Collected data
☆ ☆ ☆ ☆

-- ==== Sys2Proof/Machine/Crypto.lean ====
section
/-! DEFINITION. The symmetric primitives the spec names: MD5 (R97), SHA-256, SHA-384 and SHA-512, HMAC and HKDF, AES, CMAC
and AES-SIV-CMAC (R155, R164).  Their definitions are those of their own standards (RFC 1321, FIPS 180-4, RFC 2104, RFC 5869,
FIPS 197, RFC 4493, RFC 5297; PRESUMED, log entry 22). -/

namespace Sys2Proof.Machine

/-! ### Roots, for the constants of FIPS 180-4 -/

/-- The integer part of the k-th root of a number below 2^(k × n). -/
def iroot (k : Nat) : Nat → Nat → Nat
  | 0, _ => 0
  | n + 1, x =>
    (List.range (n + 1)).foldr (fun b r => if (r + 2 ^ b) ^ k ≤ x then r + 2 ^ b else r) 0

def isPrime (n : Nat) : Bool := decide (2 ≤ n) && (List.range n).all fun k => decide (k < 2) || !(n % k == 0)

/-- The first 80 primes. -/
def primes80 : List Nat := (List.range 410).filter isPrime

/-- The first 64 bits of the fractional part of a cube root or square root. -/
def cubeFrac (p : Nat) : Nat := iroot 3 68 (p * 2 ^ 192) % 2 ^ 64
def sqrtFrac (p : Nat) : Nat := iroot 2 70 (p * 2 ^ 128) % 2 ^ 64

/-! ### SHA-2 -/

/-- Rotate a w-bit number right. -/
def rotr (w n x : Nat) : Nat := (x / 2 ^ n + x * 2 ^ (w - n)) % 2 ^ w

/-- The parameters of a SHA-2 family member: word width, rounds, rotations. -/
structure Sha where
  w : Nat
  rounds : Nat
  /-- Σ0, Σ1 rotations; σ0, σ1 rotations and shifts. -/
  s0 : List Nat
  s1 : List Nat
  g0 : List Nat
  g1 : List Nat

def sha256P : Sha := { w := 32, rounds := 64, s0 := [2, 13, 22], s1 := [6, 11, 25], g0 := [7, 18, 3], g1 := [17, 19, 10] }
def sha512P : Sha := { w := 64, rounds := 80, s0 := [28, 34, 39], s1 := [14, 18, 41], g0 := [1, 8, 7], g1 := [19, 61, 6] }

def bigSig (p : Sha) (r : List Nat) (x : Nat) : Nat :=
  rotr p.w (r.getD 0 0) x ^^^ rotr p.w (r.getD 1 0) x ^^^ rotr p.w (r.getD 2 0) x

def smallSig (p : Sha) (r : List Nat) (x : Nat) : Nat :=
  rotr p.w (r.getD 0 0) x ^^^ rotr p.w (r.getD 1 0) x ^^^ (x / 2 ^ r.getD 2 0)

/-- The message schedule, newest word first. -/
def shaSched (p : Sha) (n : Nat) (l : List Nat) : List Nat :=
  (List.range n).foldl (fun l _ =>
    ((smallSig p p.g1 (l.getD 1 0) + l.getD 6 0 + smallSig p p.g0 (l.getD 14 0) + l.getD 15 0) % 2 ^ p.w) :: l) l

def shaRound (p : Sha) (h : List Nat) (kw : Nat × Nat) : List Nat :=
  match h with
  | [a, b, c, d, e, f, g, i] =>
    let ch := (e &&& f) ^^^ ((2 ^ p.w - 1 - e) &&& g)
    let maj := (a &&& b) ^^^ (a &&& c) ^^^ (b &&& c)
    let t1 := i + bigSig p p.s1 e + ch + kw.1 + kw.2
    let t2 := bigSig p p.s0 a + maj
    [(t1 + t2) % 2 ^ p.w, a, b, c, (d + t1) % 2 ^ p.w, e, f, g]
  | _ => h

/-- Compress one block. -/
def shaBlock (p : Sha) (h : List Nat) (blk : Bytes) : List Nat :=
  let m := (List.range 16).map fun i => beAt blk (i * (p.w / 8)) (p.w / 8)
  let ws := (shaSched p (p.rounds - 16) m.reverse).reverse
  let ks := (primes80.take p.rounds).map fun q => cubeFrac q / 2 ^ (64 - p.w)
  let h' := (ks.zip ws).foldl (shaRound p) h
  (h.zip h').map fun x => (x.1 + x.2) % 2 ^ p.w

/-- Blocks of a byte string whose length is a multiple of `n`. -/
def chunks (n : Nat) (bs : Bytes) : List Bytes := (List.range (bs.length / n)).map fun i => slice bs (i * n) n

/-- A SHA-2 digest of `out` bytes. -/
def sha2 (p : Sha) (iv : List Nat) (out : Nat) (msg : Bytes) : Bytes :=
  let blk := p.w * 2
  let len := p.w / 4
  let pad := (blk - (msg.length + 1 + len) % blk) % blk
  let m := msg ++ [0x80] ++ zeros pad ++ beBytes len (msg.length * 8)
  (((chunks blk m).foldl (shaBlock p) iv).flatMap (beBytes (p.w / 8))).take out

def sha256 (m : Bytes) : Bytes := sha2 sha256P ((primes80.take 8).map fun q => sqrtFrac q / 2 ^ 32) 32 m
def sha384 (m : Bytes) : Bytes := sha2 sha512P (((primes80.drop 8).take 8).map sqrtFrac) 48 m
def sha512 (m : Bytes) : Bytes := sha2 sha512P ((primes80.take 8).map sqrtFrac) 64 m

/-! ### MD5 -/

def md5K : List Nat := [0xd76aa478, 0xe8c7b756, 0x242070db, 0xc1bdceee, 0xf57c0faf, 0x4787c62a, 0xa8304613, 0xfd469501] ++
  [0x698098d8, 0x8b44f7af, 0xffff5bb1, 0x895cd7be, 0x6b901122, 0xfd987193, 0xa679438e, 0x49b40821] ++
  [0xf61e2562, 0xc040b340, 0x265e5a51, 0xe9b6c7aa, 0xd62f105d, 0x2441453, 0xd8a1e681, 0xe7d3fbc8] ++
  [0x21e1cde6, 0xc33707d6, 0xf4d50d87, 0x455a14ed, 0xa9e3e905, 0xfcefa3f8, 0x676f02d9, 0x8d2a4c8a] ++
  [0xfffa3942, 0x8771f681, 0x6d9d6122, 0xfde5380c, 0xa4beea44, 0x4bdecfa9, 0xf6bb4b60, 0xbebfbc70] ++
  [0x289b7ec6, 0xeaa127fa, 0xd4ef3085, 0x4881d05, 0xd9d4d039, 0xe6db99e5, 0x1fa27cf8, 0xc4ac5665] ++
  [0xf4292244, 0x432aff97, 0xab9423a7, 0xfc93a039, 0x655b59c3, 0x8f0ccc92, 0xffeff47d, 0x85845dd1] ++
  [0x6fa87e4f, 0xfe2ce6e0, 0xa3014314, 0x4e0811a1, 0xf7537e82, 0xbd3af235, 0x2ad7d2bb, 0xeb86d391]

def md5S : List Nat := [7, 12, 17, 22, 5, 9, 14, 20, 4, 11, 16, 23, 6, 10, 15, 21]

def md5Round (m : List Nat) (s : List Nat) (i : Nat) : List Nat :=
  match s with
  | [a, b, c, d] =>
    let n (x : Nat) : Nat := 2 ^ 32 - 1 - x
    let fg : Nat × Nat :=
      if i < 16 then ((b &&& c) ||| (n b &&& d), i)
      else if i < 32 then ((d &&& b) ||| (n d &&& c), (5 * i + 1) % 16)
      else if i < 48 then (b ^^^ c ^^^ d, (3 * i + 5) % 16)
      else (c ^^^ (b ||| n d), 7 * i % 16)
    let x := (a + fg.1 + md5K.getD i 0 + m.getD fg.2 0) % 2 ^ 32
    [d, (b + rotr 32 (32 - md5S.getD (i / 16 * 4 + i % 4) 0) x) % 2 ^ 32, b, c]
  | _ => s

def md5 (msg : Bytes) : Bytes :=
  let pad := (64 - (msg.length + 9) % 64) % 64
  let m := msg ++ [0x80] ++ zeros pad ++ leBytes 8 (msg.length * 8)
  let st := (chunks 64 m).foldl (fun h blk =>
    let ws := (List.range 16).map fun i => leAt blk (4 * i) 4
    let h' := (List.range 64).foldl (md5Round ws) h
    (h.zip h').map fun x => (x.1 + x.2) % 2 ^ 32) [0x67452301, 0xEFCDAB89, 0x98BADCFE, 0x10325476]
  st.flatMap (leBytes 4)

/-! ### HMAC and HKDF -/

/-- A hash function with its block size. -/
inductive HashFn where
  | s256
  | s384
  | s512
  deriving DecidableEq, Repr

def hashOf : HashFn → Bytes → Bytes
  | .s256, m => sha256 m
  | .s384, m => sha384 m
  | .s512, m => sha512 m

def hashBlk : HashFn → Nat
  | .s256 => 64
  | _ => 128

def hashLen : HashFn → Nat
  | .s256 => 32
  | .s384 => 48
  | .s512 => 64

def xorBytes (a b : Bytes) : Bytes := (a.zip b).map fun p => p.1 ^^^ p.2

def hmac (h : HashFn) (key msg : Bytes) : Bytes :=
  let k := padTo (hashBlk h) (if hashBlk h < key.length then hashOf h key else key)
  let mask (c : Byte) : Bytes := k.map (· ^^^ c)
  hashOf h (mask 0x5C ++ hashOf h (mask 0x36 ++ msg))

def hkdfExtract (h : HashFn) (salt ikm : Bytes) : Bytes := hmac h (if salt.isEmpty then zeros (hashLen h) else salt) ikm

def hkdfExpand (h : HashFn) (prk info : Bytes) (len : Nat) : Bytes :=
  let n := (len + hashLen h - 1) / hashLen h
  let r := (List.range n).foldl (fun (a : Bytes × Bytes) i =>
    let t := hmac h prk (a.1 ++ info ++ beBytes 1 (i + 1))
    (t, a.2 ++ t)) ([], [])
  r.2.take len

/-! ### AES -/

/-- Multiplication by x in GF(2^8). -/
def xtime (a : Nat) : Nat := if 128 ≤ a then (2 * a - 256) ^^^ 0x1B else 2 * a

def gmul (a b : Nat) : Nat :=
  ((List.range 8).foldl (fun (s : Nat × Nat) i => (xtime s.1, if b.testBit i then s.2 ^^^ s.1 else s.2)) (a, 0)).2

def sbox (a : Nat) : Nat :=
  let inv := (List.range 7).foldl (fun (s : Nat × Nat) _ => let q := gmul s.1 s.1; (q, gmul s.2 q)) (a, 1) |>.2
  let r (k : Nat) : Nat := (inv * 2 ^ k + inv / 2 ^ (8 - k)) % 256
  inv ^^^ r 1 ^^^ r 2 ^^^ r 3 ^^^ r 4 ^^^ 0x63

def sub (b : Byte) : Byte := BitVec.ofNat 8 (sbox b.toNat)

/-- Round keys: the expanded key as 4-byte words. -/
def aesExpand (key : Bytes) : List Bytes :=
  let nk := key.length / 4
  let init := (List.range nk).map fun i => slice key (4 * i) 4
  (List.range (4 * (nk + 7) - nk)).foldl (fun (s : List Bytes × Nat) j =>
    let i := nk + j
    let t := s.1.getLastD []
    let t' := if i % nk = 0 then xorBytes ((t.drop 1 ++ t.take 1).map sub) [BitVec.ofNat 8 s.2, 0, 0, 0]
      else if 6 < nk ∧ i % nk = 4 then t.map sub else t
    (s.1 ++ [xorBytes (s.1.getD (i - nk) []) t'], if i % nk = 0 then xtime s.2 else s.2)) (init, 1) |>.1

def shiftRows (s : Bytes) : Bytes := (List.range 16).map fun i => s.getD ((i + 4 * (i % 4)) % 16) 0

def mixCol (c : Bytes) : Bytes :=
  (List.range 4).map fun i =>
    let v (k : Nat) : Nat := byteAt c ((i + k) % 4)
    BitVec.ofNat 8 (gmul (v 0) 2 ^^^ gmul (v 1) 3 ^^^ v 2 ^^^ v 3)

def mixCols (s : Bytes) : Bytes := (chunks 4 s).flatMap mixCol

/-- AES encryption of one block. -/
def aesEnc (key blk : Bytes) : Bytes :=
  let ws := aesExpand key
  let rk (r : Nat) : Bytes := (ws.drop (4 * r)).take 4 |>.flatten
  let n := key.length / 4 + 6
  let s := (List.range (n - 1)).foldl (fun s r => xorBytes (mixCols (shiftRows (s.map sub))) (rk (r + 1)))
    (xorBytes blk (rk 0))
  xorBytes (shiftRows (s.map sub)) (rk n)

/-! ### CMAC, CTR and SIV -/

/-- Doubling in GF(2^128). -/
def dbl (b : Bytes) : Bytes :=
  let v := beVal b
  beBytes 16 (if 2 ^ 127 ≤ v then (2 * v - 2 ^ 128) ^^^ 0x87 else 2 * v)

def cmac (key msg : Bytes) : Bytes :=
  let k1 := dbl (aesEnc key (zeros 16))
  let n := max 1 ((msg.length + 15) / 16)
  let last := msg.drop (16 * (n - 1))
  let last := if last.length = 16 then xorBytes last k1 else xorBytes (padTo 16 (last ++ [0x80])) (dbl k1)
  let x := (chunks 16 (msg.take (16 * (n - 1)))).foldl (fun x b => aesEnc key (xorBytes x b)) (zeros 16)
  aesEnc key (xorBytes x last)

/-- CTR mode from an initial counter block. -/
def ctr (key iv bs : Bytes) : Bytes :=
  let n := (bs.length + 15) / 16
  let ks := (List.range n).flatMap fun i => aesEnc key (beBytes 16 ((beVal iv + i) % 2 ^ 128))
  xorBytes bs ks

/-- S2V of RFC 5297 over the associated strings and the plaintext. -/
def s2v (key : Bytes) (ads : List Bytes) (pt : Bytes) : Bytes :=
  let d := ads.foldl (fun d a => xorBytes (dbl d) (cmac key a)) (cmac key (zeros 16))
  if 16 ≤ pt.length then
    let k := pt.length - 16
    cmac key (pt.take k ++ xorBytes (pt.drop k) d)
  else cmac key (xorBytes (dbl d) (padTo 16 (pt ++ [0x80])))

/-- The counter block of a SIV: bits 31 and 63 cleared. -/
def sivIv (v : Bytes) : Bytes := (List.range 16).map fun i => if i = 8 ∨ i = 12 then v.getD i 0 &&& 0x7F else v.getD i 0

/-- AES-SIV-CMAC: synthetic IV, then ciphertext. -/
def sivSeal (key : Bytes) (ads : List Bytes) (pt : Bytes) : Bytes :=
  let h := key.length / 2
  let v := s2v (key.take h) ads pt
  v ++ ctr (key.drop h) (sivIv v) pt

/-- Open: none when the tag does not match. -/
def sivOpen (key : Bytes) (ads : List Bytes) (ct : Bytes) : Option Bytes :=
  if ct.length < 16 then none
  else
    let h := key.length / 2
    let v := ct.take 16
    let pt := ctr (key.drop h) (sivIv v) (ct.drop 16)
    if s2v (key.take h) ads pt == v then some pt else none

/-! ### AES-GCM (R144, R380) -/

/-- Multiplication in the field of GCM, on 128-bit numbers with bit 127 the first. -/
def gcmMul (x y : Nat) : Nat :=
  ((List.range 128).foldl (fun (s : Nat × Nat) i =>
    (if s.1 % 2 = 1 then s.1 / 2 ^^^ 0xE1000000000000000000000000000000 else s.1 / 2,
     if x.testBit (127 - i) then s.2 ^^^ s.1 else s.2)) (y, 0)).2

def ghash (h : Nat) (bs : Bytes) : Nat :=
  (chunks 16 bs).foldl (fun a b => gcmMul (a ^^^ beVal b) h) 0

def pad16 (bs : Bytes) : Bytes := padTo (roundUp 16 bs.length) bs

/-- Keystream of GCM's CTR mode: the low 32 bits count. -/
def gcmCtr (key : Bytes) (iv : Bytes) (from_ : Nat) (bs : Bytes) : Bytes :=
  let n := (bs.length + 15) / 16
  xorBytes bs ((List.range n).flatMap fun i => aesEnc key (iv.take 12 ++ beBytes 4 (from_ + i)))

def gcmTag (key iv ad ct : Bytes) : Bytes :=
  let h := beVal (aesEnc key (zeros 16))
  let s := ghash h (pad16 ad ++ pad16 ct ++ beBytes 8 (ad.length * 8) ++ beBytes 8 (ct.length * 8))
  xorBytes (beBytes 16 s) (aesEnc key (iv.take 12 ++ beBytes 4 1))

/-- AES-GCM with a 12-byte IV: ciphertext, then tag. -/
def gcmSeal (key iv ad pt : Bytes) : Bytes :=
  let ct := gcmCtr key iv 2 pt
  ct ++ gcmTag key iv ad ct

def gcmOpen (key iv ad ct : Bytes) : Option Bytes :=
  if ct.length < 16 then none
  else
    let c := ct.take (ct.length - 16)
    if gcmTag key iv ad c == ct.drop (ct.length - 16) then some (gcmCtr key iv 2 c) else none

end Sys2Proof.Machine
end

☆ ☆ ☆ ☆

### What you will do
The response must consist of the lines above, from the first one through the line containing "(r.getD 2 0) x", reproduced exactly.

### Answer space
-- ==== Sys2Proof/Machine/Crypto.lean ====
section
/-! DEFINITION. The symmetric primitives the spec names: MD5 (R97), SHA-256, SHA-384 and SHA-512, HMAC and HKDF, AES, CMAC
and AES-SIV-CMAC (R155, R164).  Their definitions are those of their own standards (RFC 1321, FIPS 180-4, RFC 2104, RFC 5869,
FIPS 197, RFC 4493, RFC 5297; PRESUMED, log entry 22). -/

namespace Sys2Proof.Machine

/-! ### Roots, for the constants of FIPS 180-4 -/

/-- The integer part of the k-th root of a number below 2^(k × n). -/
def iroot (k : Nat) : Nat → Nat → Nat
  | 0, _ => 0
  | n + 1, x =>
    (List.range (n + 1)).foldr (fun b r => if (r + 2 ^ b) ^ k ≤ x then r + 2 ^ b else r) 0

def isPrime (n : Nat) : Bool := decide (2 ≤ n) && (List.range n).all fun k => decide (k < 2) || !(n % k == 0)

/-- The first 80 primes. -/
def primes80 : List Nat := (List.range 410).filter isPrime

/-- The first 64 bits of the fractional part of a cube root or square root. -/
def cubeFrac (p : Nat) : Nat := iroot 3 68 (p * 2 ^ 192) % 2 ^ 64
def sqrtFrac (p : Nat) : Nat := iroot 2 70 (p * 2 ^ 128) % 2 ^ 64

/-! ### SHA-2 -/

/-- Rotate a w-bit number right. -/
def rotr (w n x : Nat) : Nat := (x / 2 ^ n + x * 2 ^ (w - n)) % 2 ^ w

/-- The parameters of a SHA-2 family member: word width, rounds, rotations. -/
structure Sha where
  w : Nat
  rounds : Nat
  /-- Σ0, Σ1 rotations; σ0, σ1 rotations and shifts. -/
  s0 : List Nat
  s1 : List Nat
  g0 : List Nat
  g1 : List Nat

def sha256P : Sha := { w := 32, rounds := 64, s0 := [2, 13, 22], s1 := [6, 11, 25], g0 := [7, 18, 3], g1 := [17, 19, 10] }
def sha512P : Sha := { w := 64, rounds := 80, s0 := [28, 34, 39], s1 := [14, 18, 41], g0 := [1, 8, 7], g1 := [19, 61, 6] }

def bigSig (p : Sha) (r : List Nat) (x : Nat) : Nat :=
  rotr p.w (r.getD 0 0) x ^^^ rotr p.w (r.getD 1 0) x ^^^ rotr p.w (r.getD 2 0) x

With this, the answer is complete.